*What you are asked to do*. Using the records that appear below, write out exactly the lines from the one with "lMaxBytes := 7" through the one with "theorem test_decode_senc : decodeTableWord", keeping both end lines.

(Stored entries)
___

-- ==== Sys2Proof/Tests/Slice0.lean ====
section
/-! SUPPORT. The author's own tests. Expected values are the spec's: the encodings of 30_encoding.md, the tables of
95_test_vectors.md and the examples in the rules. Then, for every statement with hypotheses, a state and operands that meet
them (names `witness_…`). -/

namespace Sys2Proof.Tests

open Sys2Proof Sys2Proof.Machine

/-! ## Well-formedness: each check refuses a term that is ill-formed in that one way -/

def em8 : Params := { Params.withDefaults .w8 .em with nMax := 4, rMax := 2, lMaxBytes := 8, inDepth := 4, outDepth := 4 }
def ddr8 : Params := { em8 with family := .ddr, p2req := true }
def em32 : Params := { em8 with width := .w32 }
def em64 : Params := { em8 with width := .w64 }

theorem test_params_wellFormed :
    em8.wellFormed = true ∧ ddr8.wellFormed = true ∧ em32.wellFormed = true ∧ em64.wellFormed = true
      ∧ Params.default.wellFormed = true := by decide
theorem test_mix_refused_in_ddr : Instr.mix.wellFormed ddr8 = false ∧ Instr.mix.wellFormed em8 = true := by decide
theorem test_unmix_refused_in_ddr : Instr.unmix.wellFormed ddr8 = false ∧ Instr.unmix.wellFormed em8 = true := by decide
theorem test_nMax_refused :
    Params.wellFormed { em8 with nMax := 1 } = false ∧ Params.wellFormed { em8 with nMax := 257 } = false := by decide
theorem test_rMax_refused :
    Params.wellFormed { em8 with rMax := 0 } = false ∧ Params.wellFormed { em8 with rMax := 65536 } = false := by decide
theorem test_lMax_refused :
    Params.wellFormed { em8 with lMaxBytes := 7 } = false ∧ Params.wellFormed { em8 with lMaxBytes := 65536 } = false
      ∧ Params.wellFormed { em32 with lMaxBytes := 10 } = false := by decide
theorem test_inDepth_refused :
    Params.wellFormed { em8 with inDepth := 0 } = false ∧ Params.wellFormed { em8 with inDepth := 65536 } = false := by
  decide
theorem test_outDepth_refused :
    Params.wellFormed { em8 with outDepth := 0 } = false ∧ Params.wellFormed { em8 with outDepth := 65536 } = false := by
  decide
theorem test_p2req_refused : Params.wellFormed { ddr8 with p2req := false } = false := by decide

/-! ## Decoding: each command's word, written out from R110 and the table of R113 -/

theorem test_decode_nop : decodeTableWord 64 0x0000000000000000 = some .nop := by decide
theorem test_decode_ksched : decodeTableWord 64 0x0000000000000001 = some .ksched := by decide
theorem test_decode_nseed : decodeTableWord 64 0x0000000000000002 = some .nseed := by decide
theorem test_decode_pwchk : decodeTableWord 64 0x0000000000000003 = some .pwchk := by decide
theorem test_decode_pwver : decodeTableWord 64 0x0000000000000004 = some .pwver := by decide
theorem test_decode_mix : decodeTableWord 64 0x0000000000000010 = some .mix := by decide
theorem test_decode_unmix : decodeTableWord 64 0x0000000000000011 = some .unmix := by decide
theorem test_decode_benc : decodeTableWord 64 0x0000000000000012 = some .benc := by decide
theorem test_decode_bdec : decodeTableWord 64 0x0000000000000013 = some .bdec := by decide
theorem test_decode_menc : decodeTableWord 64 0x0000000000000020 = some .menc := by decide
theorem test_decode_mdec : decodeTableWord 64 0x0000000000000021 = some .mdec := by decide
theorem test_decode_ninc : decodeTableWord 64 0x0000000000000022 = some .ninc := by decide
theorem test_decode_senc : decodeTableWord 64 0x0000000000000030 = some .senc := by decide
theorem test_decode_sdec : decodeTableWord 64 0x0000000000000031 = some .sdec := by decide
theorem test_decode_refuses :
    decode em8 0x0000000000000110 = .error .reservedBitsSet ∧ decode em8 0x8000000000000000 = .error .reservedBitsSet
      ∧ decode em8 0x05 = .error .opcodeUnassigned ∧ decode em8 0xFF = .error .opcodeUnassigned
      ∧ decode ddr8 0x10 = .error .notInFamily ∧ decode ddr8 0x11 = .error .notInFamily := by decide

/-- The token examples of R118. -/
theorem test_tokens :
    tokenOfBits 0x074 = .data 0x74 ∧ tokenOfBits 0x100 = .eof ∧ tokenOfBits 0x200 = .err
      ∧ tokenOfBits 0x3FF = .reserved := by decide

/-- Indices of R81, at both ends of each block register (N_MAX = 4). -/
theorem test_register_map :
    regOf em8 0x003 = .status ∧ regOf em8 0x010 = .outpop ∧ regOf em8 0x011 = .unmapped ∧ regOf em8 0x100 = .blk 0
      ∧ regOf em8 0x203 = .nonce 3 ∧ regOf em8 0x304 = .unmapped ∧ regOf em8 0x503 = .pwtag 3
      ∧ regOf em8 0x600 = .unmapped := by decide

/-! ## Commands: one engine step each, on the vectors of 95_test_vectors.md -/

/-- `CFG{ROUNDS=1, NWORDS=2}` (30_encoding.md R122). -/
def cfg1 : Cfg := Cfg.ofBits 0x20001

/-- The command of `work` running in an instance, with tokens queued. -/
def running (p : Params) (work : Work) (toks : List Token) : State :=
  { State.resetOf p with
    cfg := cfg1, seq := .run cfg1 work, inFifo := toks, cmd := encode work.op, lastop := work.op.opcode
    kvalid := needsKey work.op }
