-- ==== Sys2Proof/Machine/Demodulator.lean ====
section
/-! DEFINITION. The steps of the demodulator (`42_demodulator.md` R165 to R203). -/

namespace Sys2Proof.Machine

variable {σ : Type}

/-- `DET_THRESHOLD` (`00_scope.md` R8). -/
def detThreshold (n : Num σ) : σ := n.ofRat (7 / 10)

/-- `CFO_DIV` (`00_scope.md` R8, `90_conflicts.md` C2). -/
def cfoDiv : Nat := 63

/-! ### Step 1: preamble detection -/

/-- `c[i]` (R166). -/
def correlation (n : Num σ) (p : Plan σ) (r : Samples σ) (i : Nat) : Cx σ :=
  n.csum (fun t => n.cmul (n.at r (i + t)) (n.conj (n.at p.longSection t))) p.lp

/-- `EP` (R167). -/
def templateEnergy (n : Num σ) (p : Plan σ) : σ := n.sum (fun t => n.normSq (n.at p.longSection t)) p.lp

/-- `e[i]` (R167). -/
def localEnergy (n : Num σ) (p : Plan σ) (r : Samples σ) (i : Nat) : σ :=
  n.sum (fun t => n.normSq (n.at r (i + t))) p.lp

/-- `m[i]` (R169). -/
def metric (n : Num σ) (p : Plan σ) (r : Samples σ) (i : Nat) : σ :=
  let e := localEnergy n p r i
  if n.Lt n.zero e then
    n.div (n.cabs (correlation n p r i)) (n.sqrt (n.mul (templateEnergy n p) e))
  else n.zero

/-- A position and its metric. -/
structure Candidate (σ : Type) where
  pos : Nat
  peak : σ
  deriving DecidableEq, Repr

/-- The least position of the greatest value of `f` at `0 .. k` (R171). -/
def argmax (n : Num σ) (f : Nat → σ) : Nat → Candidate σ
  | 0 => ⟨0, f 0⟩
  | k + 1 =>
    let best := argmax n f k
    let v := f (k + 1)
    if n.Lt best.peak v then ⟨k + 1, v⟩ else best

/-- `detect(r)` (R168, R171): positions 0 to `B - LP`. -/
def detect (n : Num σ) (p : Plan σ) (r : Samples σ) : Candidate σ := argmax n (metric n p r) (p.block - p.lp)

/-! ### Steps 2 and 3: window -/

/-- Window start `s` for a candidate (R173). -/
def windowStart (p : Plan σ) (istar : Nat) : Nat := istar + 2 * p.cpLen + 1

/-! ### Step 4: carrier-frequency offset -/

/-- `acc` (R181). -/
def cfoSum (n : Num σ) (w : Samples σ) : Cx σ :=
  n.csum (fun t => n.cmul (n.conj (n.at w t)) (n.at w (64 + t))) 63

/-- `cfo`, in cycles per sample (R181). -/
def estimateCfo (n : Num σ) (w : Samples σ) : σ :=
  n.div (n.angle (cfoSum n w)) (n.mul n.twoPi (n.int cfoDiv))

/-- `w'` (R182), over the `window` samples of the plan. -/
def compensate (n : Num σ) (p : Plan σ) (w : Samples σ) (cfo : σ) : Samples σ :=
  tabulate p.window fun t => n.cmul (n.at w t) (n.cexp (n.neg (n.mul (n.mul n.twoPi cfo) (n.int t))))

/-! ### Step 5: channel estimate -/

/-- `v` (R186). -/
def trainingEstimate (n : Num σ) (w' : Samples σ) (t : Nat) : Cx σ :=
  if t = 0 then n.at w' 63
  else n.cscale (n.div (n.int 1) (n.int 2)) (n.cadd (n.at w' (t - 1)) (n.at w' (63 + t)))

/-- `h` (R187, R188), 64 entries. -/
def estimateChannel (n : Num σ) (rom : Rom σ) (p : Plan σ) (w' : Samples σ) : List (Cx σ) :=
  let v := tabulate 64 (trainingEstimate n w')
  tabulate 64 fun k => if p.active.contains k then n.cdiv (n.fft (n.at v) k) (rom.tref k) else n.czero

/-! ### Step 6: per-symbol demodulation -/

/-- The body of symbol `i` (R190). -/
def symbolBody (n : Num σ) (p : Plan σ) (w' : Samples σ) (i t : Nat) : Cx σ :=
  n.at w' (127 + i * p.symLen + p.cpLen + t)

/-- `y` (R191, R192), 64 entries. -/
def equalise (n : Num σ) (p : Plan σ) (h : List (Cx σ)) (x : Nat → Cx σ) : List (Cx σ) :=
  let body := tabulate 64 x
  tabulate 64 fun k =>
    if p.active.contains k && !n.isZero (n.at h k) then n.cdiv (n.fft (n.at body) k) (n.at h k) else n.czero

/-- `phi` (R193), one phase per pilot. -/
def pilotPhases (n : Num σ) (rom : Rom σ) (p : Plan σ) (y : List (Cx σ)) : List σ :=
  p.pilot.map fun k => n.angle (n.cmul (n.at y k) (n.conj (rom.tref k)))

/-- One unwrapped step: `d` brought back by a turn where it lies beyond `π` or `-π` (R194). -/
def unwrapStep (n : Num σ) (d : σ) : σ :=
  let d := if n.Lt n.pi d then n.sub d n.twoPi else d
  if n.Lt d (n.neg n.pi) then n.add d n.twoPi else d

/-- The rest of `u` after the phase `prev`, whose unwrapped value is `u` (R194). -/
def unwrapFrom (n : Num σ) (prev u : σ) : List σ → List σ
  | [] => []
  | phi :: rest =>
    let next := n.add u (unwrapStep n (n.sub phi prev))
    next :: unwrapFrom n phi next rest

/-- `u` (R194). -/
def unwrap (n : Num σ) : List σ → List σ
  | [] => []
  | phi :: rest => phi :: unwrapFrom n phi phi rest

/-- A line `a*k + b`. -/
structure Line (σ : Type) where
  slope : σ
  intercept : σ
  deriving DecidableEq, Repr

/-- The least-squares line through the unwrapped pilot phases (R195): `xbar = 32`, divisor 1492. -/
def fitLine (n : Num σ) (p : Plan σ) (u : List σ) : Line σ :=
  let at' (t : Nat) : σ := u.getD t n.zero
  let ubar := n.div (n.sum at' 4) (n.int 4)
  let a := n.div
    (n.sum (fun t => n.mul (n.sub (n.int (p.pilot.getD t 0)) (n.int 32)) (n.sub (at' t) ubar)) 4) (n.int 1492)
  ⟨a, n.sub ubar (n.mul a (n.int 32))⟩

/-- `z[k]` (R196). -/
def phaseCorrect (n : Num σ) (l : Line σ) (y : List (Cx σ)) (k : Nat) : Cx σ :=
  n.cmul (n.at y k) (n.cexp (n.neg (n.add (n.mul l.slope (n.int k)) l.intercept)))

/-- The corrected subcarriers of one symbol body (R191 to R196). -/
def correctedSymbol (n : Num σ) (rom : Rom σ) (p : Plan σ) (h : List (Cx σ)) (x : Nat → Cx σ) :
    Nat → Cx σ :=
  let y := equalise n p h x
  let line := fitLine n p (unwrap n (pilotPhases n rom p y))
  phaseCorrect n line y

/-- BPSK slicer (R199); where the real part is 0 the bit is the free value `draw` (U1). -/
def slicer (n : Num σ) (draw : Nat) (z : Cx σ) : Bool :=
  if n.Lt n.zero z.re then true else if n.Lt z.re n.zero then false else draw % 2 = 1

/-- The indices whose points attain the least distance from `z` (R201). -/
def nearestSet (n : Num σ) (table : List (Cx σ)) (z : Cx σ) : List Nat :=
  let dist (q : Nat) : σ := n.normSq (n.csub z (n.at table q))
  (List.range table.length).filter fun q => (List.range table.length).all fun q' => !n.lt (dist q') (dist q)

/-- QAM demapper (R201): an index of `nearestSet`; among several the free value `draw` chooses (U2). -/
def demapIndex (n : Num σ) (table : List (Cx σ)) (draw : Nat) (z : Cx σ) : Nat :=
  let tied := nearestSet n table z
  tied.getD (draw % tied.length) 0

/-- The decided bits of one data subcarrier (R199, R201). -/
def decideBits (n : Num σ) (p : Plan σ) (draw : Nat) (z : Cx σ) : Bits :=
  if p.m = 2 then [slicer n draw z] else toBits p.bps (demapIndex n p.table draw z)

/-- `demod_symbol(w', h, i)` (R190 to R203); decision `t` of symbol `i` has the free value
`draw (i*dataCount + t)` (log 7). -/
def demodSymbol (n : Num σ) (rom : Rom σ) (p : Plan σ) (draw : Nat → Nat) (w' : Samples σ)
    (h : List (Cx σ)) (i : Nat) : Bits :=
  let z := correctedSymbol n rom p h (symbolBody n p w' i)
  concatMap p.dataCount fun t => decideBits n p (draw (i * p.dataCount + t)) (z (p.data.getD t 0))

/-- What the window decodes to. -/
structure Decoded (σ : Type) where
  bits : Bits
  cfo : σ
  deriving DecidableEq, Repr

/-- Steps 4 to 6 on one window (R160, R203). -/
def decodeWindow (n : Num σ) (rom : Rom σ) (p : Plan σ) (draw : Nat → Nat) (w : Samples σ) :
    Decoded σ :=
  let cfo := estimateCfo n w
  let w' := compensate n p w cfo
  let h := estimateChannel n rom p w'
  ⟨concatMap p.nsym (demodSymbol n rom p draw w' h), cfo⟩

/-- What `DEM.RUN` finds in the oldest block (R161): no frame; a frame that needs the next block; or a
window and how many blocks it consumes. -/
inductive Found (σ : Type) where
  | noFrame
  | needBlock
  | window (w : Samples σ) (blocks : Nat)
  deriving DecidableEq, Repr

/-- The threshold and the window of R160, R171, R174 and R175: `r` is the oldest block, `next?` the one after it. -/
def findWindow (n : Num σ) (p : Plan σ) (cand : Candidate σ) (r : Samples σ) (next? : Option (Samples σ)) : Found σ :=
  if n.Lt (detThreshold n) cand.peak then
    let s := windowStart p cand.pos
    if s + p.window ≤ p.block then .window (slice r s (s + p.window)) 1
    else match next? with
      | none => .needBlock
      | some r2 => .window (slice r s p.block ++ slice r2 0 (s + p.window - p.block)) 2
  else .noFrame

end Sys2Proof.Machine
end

___

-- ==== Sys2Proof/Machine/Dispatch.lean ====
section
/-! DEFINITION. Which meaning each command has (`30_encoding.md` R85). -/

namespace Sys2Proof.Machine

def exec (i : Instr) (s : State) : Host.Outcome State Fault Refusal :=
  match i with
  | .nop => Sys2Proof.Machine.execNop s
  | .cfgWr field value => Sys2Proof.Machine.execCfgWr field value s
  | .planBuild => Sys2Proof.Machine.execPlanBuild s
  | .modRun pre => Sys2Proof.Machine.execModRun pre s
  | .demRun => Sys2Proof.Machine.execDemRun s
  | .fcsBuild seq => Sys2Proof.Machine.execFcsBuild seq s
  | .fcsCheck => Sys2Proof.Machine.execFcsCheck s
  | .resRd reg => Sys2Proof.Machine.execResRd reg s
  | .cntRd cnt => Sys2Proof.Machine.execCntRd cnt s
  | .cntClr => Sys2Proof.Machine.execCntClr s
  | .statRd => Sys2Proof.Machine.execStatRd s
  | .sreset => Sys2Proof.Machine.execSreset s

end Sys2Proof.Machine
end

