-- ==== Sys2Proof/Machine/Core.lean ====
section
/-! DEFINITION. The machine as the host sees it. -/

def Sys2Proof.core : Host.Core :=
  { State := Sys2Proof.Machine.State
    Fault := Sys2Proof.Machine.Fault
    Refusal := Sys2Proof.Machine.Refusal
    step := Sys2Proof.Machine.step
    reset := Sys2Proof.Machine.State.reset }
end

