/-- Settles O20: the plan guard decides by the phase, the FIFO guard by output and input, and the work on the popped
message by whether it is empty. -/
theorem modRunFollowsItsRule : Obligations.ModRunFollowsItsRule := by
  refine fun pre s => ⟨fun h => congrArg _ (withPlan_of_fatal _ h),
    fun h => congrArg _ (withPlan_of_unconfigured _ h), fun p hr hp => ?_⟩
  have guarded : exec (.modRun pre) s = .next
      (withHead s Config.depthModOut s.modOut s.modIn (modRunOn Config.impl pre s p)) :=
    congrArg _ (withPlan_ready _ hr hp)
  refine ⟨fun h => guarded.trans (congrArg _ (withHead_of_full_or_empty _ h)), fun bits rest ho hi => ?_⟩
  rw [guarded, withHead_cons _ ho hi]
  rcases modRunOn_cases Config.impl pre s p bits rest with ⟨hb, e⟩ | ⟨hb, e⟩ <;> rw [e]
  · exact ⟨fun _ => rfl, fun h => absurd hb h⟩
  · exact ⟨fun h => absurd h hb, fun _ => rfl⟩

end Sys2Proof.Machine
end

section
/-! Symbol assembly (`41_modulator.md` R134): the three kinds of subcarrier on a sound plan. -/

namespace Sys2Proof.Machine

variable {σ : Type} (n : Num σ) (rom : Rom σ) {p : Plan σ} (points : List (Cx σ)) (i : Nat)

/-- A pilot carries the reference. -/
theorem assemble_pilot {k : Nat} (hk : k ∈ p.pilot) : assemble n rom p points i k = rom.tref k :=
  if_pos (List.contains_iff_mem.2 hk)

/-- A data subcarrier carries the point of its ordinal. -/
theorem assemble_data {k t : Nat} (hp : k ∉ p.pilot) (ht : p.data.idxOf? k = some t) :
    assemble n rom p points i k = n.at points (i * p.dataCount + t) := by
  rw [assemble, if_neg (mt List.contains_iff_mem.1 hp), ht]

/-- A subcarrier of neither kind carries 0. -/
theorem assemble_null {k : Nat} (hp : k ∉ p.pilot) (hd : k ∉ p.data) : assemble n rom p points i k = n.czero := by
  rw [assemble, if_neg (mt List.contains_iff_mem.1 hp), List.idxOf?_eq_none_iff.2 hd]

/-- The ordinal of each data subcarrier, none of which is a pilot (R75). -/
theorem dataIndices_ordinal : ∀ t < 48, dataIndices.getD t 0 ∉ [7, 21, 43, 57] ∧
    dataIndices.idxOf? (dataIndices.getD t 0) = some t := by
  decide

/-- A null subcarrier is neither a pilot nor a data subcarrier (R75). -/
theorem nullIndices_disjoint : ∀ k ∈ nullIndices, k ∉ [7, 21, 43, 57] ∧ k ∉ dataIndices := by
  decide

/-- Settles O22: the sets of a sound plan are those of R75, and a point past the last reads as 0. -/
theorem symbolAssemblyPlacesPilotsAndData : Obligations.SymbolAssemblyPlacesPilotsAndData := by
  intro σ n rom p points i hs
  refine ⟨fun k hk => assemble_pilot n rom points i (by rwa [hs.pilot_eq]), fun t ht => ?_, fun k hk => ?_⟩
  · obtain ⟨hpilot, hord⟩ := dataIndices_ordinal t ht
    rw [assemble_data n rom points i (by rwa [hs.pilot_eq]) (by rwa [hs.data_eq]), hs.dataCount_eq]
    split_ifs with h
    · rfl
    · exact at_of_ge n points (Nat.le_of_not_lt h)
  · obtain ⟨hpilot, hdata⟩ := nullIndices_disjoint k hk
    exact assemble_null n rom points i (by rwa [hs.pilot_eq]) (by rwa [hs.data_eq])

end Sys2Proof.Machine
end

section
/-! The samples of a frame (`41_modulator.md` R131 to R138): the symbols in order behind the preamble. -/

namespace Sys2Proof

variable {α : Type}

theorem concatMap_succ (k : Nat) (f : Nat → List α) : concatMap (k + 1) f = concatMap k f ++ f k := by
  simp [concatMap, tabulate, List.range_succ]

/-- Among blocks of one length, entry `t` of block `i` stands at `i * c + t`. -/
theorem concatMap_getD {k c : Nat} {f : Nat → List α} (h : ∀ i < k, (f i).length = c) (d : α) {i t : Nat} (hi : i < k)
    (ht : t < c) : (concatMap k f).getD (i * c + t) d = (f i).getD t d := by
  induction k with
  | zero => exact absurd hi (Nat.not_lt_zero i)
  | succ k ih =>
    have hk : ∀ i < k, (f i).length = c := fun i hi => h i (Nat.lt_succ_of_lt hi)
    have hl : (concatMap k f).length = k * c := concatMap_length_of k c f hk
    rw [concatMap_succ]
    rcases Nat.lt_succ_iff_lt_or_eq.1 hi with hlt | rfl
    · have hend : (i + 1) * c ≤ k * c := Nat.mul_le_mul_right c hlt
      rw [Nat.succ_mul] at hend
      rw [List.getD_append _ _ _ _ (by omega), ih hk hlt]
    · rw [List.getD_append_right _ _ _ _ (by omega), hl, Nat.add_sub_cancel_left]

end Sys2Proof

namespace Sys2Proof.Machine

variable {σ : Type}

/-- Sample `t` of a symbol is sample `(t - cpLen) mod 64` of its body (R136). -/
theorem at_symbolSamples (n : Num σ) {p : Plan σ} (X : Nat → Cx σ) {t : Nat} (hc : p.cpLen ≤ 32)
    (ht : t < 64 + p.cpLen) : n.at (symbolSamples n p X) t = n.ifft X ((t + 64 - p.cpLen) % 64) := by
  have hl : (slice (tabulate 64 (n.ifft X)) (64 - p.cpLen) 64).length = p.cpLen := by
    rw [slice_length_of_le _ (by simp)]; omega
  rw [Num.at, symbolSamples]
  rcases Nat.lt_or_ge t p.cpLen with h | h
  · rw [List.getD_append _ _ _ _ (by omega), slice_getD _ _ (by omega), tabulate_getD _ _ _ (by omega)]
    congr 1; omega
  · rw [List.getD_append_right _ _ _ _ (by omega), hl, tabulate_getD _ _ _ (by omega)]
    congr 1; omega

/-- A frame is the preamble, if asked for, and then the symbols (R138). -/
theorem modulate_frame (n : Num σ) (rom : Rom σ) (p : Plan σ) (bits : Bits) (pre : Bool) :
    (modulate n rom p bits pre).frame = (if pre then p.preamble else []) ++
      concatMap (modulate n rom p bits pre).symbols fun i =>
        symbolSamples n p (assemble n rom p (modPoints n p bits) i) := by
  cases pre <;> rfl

___

*Exercise output*.
    Params.wellFormed { em8 with lMaxBytes := 7 } = false ∧ Params.wellFormed { em8 with lMaxBytes := 65536 } = false
      ∧ Params.wellFormed { em32 with lMaxBytes := 10 } = false := by decide
theorem test_inDepth_refused :
    Params.wellFormed { em8 with inDepth := 0 } = false ∧ Params.wellFormed { em8 with inDepth := 65536 } = false := by
  decide
theorem test_outDepth_refused :
    Params.wellFormed { em8 with outDepth := 0 } = false ∧ Params.wellFormed { em8 with outDepth := 65536 } = false := by
  decide
theorem test_p2req_refused : Params.wellFormed { ddr8 with p2req := false } = false := by decide

/-! ## Decoding: each command's word, written out from R110 and the table of R113 -/

theorem test_decode_nop : decodeTableWord 64 0x0000000000000000 = some .nop := by decide
theorem test_decode_ksched : decodeTableWord 64 0x0000000000000001 = some .ksched := by decide
theorem test_decode_nseed : decodeTableWord 64 0x0000000000000002 = some .nseed := by decide
theorem test_decode_pwchk : decodeTableWord 64 0x0000000000000003 = some .pwchk := by decide
theorem test_decode_pwver : decodeTableWord 64 0x0000000000000004 = some .pwver := by decide
theorem test_decode_mix : decodeTableWord 64 0x0000000000000010 = some .mix := by decide
theorem test_decode_unmix : decodeTableWord 64 0x0000000000000011 = some .unmix := by decide
theorem test_decode_benc : decodeTableWord 64 0x0000000000000012 = some .benc := by decide
theorem test_decode_bdec : decodeTableWord 64 0x0000000000000013 = some .bdec := by decide
theorem test_decode_menc : decodeTableWord 64 0x0000000000000020 = some .menc := by decide
theorem test_decode_mdec : decodeTableWord 64 0x0000000000000021 = some .mdec := by decide
theorem test_decode_ninc : decodeTableWord 64 0x0000000000000022 = some .ninc := by decide
theorem test_decode_senc : decodeTableWord 64 0x0000000000000030 = some .senc := by decide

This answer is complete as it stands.